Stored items
•••

/-- The hand commits: steps C1 to C6 (R33). -/
def State.commitHand (s : State) : State :=
  let h := s.handNum
  let e := s.hand.expiry
  let old := s.usedFrames
  -- C2, C3
  let s2 := s.advanceLens.dealerCommit e
  let s3 := (((s2.freeDue).deadlines e).landed h).drainDue.writeRecs h h
  -- C4, C5
  let s4 := (s3.commitPages.commitPrefix.commitGrams).dropFreed old
  let s5 := (((s4.seatRegs).heldReg h).commitCal).bdyCut
  -- C6
  let s6 := ((s5.wr R.SYN_HAND_COMMITTED.HAND 0 h).commitNotices h).publish h
  let s7 := if s.hand.held then s6 else s6.consumeSlots
  let s8 := if s.hand.formed then { s7 with slots := mset [] s7.slots s.hand.slotNum [], headQ := s7.headQ.drop 1 } else s7
  let s9 := loop s8.nFaces s8 (fun t f => t.commitFace f)
  (s9.modHand (fun x => if s.hand.held then x else { x with redealNext := false, redealReset := false, failedBefore := [] })).sendReport 0 h s.slackMin

/-! ### The misdeal (R41 to R44, R48) -/

/-- Each die trick returns to its creation state (R41 step 3). -/
def State.resetTricks (s : State) : State :=
  let t : State := { s with ring := [], plays := [] }
  loop 256 t (fun u i =>
    if u.rd R.SYN_TRICK_CFG.COUNT i ≠ 0 ∨ u.rd R.SYN_TRICK_CFG.ROUNDS i ≠ 0 then
      (u.wr R.SYN_TRICK_CFG.COUNT i 0).wr R.SYN_TRICK_CFG.ROUNDS i 0
    else u)

/-- Plays of this device on domain tricks are withdrawn (R41 step 4): by the manager itself, or on its report. -/
def State.withdrawOwn (s : State) : State := if s.isManager then s.withdrawPlays s.devAddr else s

/-- A face's part in the misdeal: its state register, its queues, its counters; `again`: it also overran in the hand that this one repeats. -/
def State.misdealFace (s : State) (f : Nat) (again : Bool) : State :=
  let bad := s.fails f
  let slack := match (s.face f).endTime with
    | some t => min ((s.hand.expiry - t) / 16) (2 ^ 24 - 1)
    | none => 0
  let t := ((s.wr R.FCE_HAND_STATE.SLACK f slack).wrB R.FCE_HAND_STATE.OVERRUN f bad).wrB R.FCE_HAND_STATE.REPEAT f again
  (if bad then t.bump R.FCE_HAND_STATE.OVERRUNS f else t).modFace f (fun x =>
    let y := x.dropQueued
    { (y.rollback) with started := y.started.map (fun q => { q with discard := true }), handler := .none })

/-- The hand misdeals. -/
def State.misdealHand (s : State) : State :=
  let h := s.handNum
  let reset (f : Nat) : Bool := (s.face f).inReset || (s.face f).resetDone
  let bad := (List.range s.nFaces).filter (fun f => s.fails f && !reset f)
  let exempt := bad.all (fun f => s.linkOnly f)
  let counted := if exempt then [] else bad
  let twice := if s.hand.redeal then counted.filter (fun f => s.hand.failedBefore.contains f) else []
  let s1 := if s.lateDeal then s.bump R.DLR_STAT.LATE_DEAL 0 else s
  let s2 := loop s1.nFaces (s1.bump R.SYN_HAND_COUNTS.MISDEALS 0) (fun t f =>
    t.misdealFace f (s.hand.redeal && s.fails f && s.hand.failedBefore.contains f))
  let s3 := s2.resetTricks.misdealPages.dealerMisdeal.withdrawOwn
  let s4 := twice.foldl (fun t f => t.faceFault f 1) s3
  let s5 := s4.sendAborts h
  let again := if s.hand.redeal then s.hand.redealOf else h
  (s5.modHand (fun x =>
    { x with redealNext := x.redealNext || !x.held, redealReset := x.redealReset || x.resetMisdeal, redealOf := if x.held then x.redealOf else again, sent := [], sigrDevs := []
             failedBefore := if counted = [] ∨ x.held = true then x.failedBefore else counted })).sendReport 1 h
    ((List.range s.nFaces).foldl (fun a f => min a (match (s.face f).endTime with
      | some t => (s.hand.expiry - t) / 16
      | none => 0)) (2 ^ 24 - 1))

•••

▸ Task details
Give back all of the entries exactly as written.

▸ The completed task
/-- The hand commits: steps C1 to C6 (R33). -/
def State.commitHand (s : State) : State :=
  let h := s.handNum
  let e := s.hand.expiry
  let old := s.usedFrames
  -- C2, C3
  let s2 := s.advanceLens.dealerCommit e
  let s3 := (((s2.freeDue).deadlines e).landed h).drainDue.writeRecs h h
  -- C4, C5
  let s4 := (s3.commitPages.commitPrefix.commitGrams).dropFreed old
  let s5 := (((s4.seatRegs).heldReg h).commitCal).bdyCut
  -- C6
  let s6 := ((s5.wr R.SYN_HAND_COMMITTED.HAND 0 h).commitNotices h).publish h
  let s7 := if s.hand.held then s6 else s6.consumeSlots
  let s8 := if s.hand.formed then { s7 with slots := mset [] s7.slots s.hand.slotNum [], headQ := s7.headQ.drop 1 } else s7
  let s9 := loop s8.nFaces s8 (fun t f => t.commitFace f)
  (s9.modHand (fun x => if s.hand.held then x else { x with redealNext := false, redealReset := false, failedBefore := [] })).sendReport 0 h s.slackMin

/-! ### The misdeal (R41 to R44, R48) -/

/-- Each die trick returns to its creation state (R41 step 3). -/
def State.resetTricks (s : State) : State :=
  let t : State := { s with ring := [], plays := [] }
  loop 256 t (fun u i =>
    if u.rd R.SYN_TRICK_CFG.COUNT i ≠ 0 ∨ u.rd R.SYN_TRICK_CFG.ROUNDS i ≠ 0 then
      (u.wr R.SYN_TRICK_CFG.COUNT i 0).wr R.SYN_TRICK_CFG.ROUNDS i 0
    else u)

/-- Plays of this device on domain tricks are withdrawn (R41 step 4): by the manager itself, or on its report. -/
def State.withdrawOwn (s : State) : State := if s.isManager then s.withdrawPlays s.devAddr else s

/-- A face's part in the misdeal: its state register, its queues, its counters; `again`: it also overran in the hand that this one repeats. -/
def State.misdealFace (s : State) (f : Nat) (again : Bool) : State :=
  let bad := s.fails f
  let slack := match (s.face f).endTime with
    | some t => min ((s.hand.expiry - t) / 16) (2 ^ 24 - 1)
    | none => 0
  let t := ((s.wr R.FCE_HAND_STATE.SLACK f slack).wrB R.FCE_HAND_STATE.OVERRUN f bad).wrB R.FCE_HAND_STATE.REPEAT f again
  (if bad then t.bump R.FCE_HAND_STATE.OVERRUNS f else t).modFace f (fun x =>
    let y := x.dropQueued
    { (y.rollback) with started := y.started.map (fun q => { q with discard := true }), handler := .none })

/-- The hand misdeals. -/
def State.misdealHand (s : State) : State :=
  let h := s.handNum
  let reset (f : Nat) : Bool := (s.face f).inReset || (s.face f).resetDone
  let bad := (List.range s.nFaces).filter (fun f => s.fails f && !reset f)
  let exempt := bad.all (fun f => s.linkOnly f)
  let counted := if exempt then [] else bad
  let twice := if s.hand.redeal then counted.filter (fun f => s.hand.failedBefore.contains f) else []
  let s1 := if s.lateDeal then s.bump R.DLR_STAT.LATE_DEAL 0 else s
  let s2 := loop s1.nFaces (s1.bump R.SYN_HAND_COUNTS.MISDEALS 0) (fun t f =>
    t.misdealFace f (s.hand.redeal && s.fails f && s.hand.failedBefore.contains f))
  let s3 := s2.resetTricks.misdealPages.dealerMisdeal.withdrawOwn
  let s4 := twice.foldl (fun t f => t.faceFault f 1) s3
  let s5 := s4.sendAborts h
  let again := if s.hand.redeal then s.hand.redealOf else h
  (s5.modHand (fun x =>
    { x with redealNext := x.redealNext || !x.held, redealReset := x.redealReset || x.resetMisdeal, redealOf := if x.held then x.redealOf else again, sent := [], sigrDevs := []
             failedBefore := if counted = [] ∨ x.held = true then x.failedBefore else counted })).sendReport 1 h
    ((List.range s.nFaces).foldl (fun a f => min a (match (s.face f).endTime with
      | some t => (s.hand.expiry - t) / 16
      | none => 0)) (2 ^ 24 - 1))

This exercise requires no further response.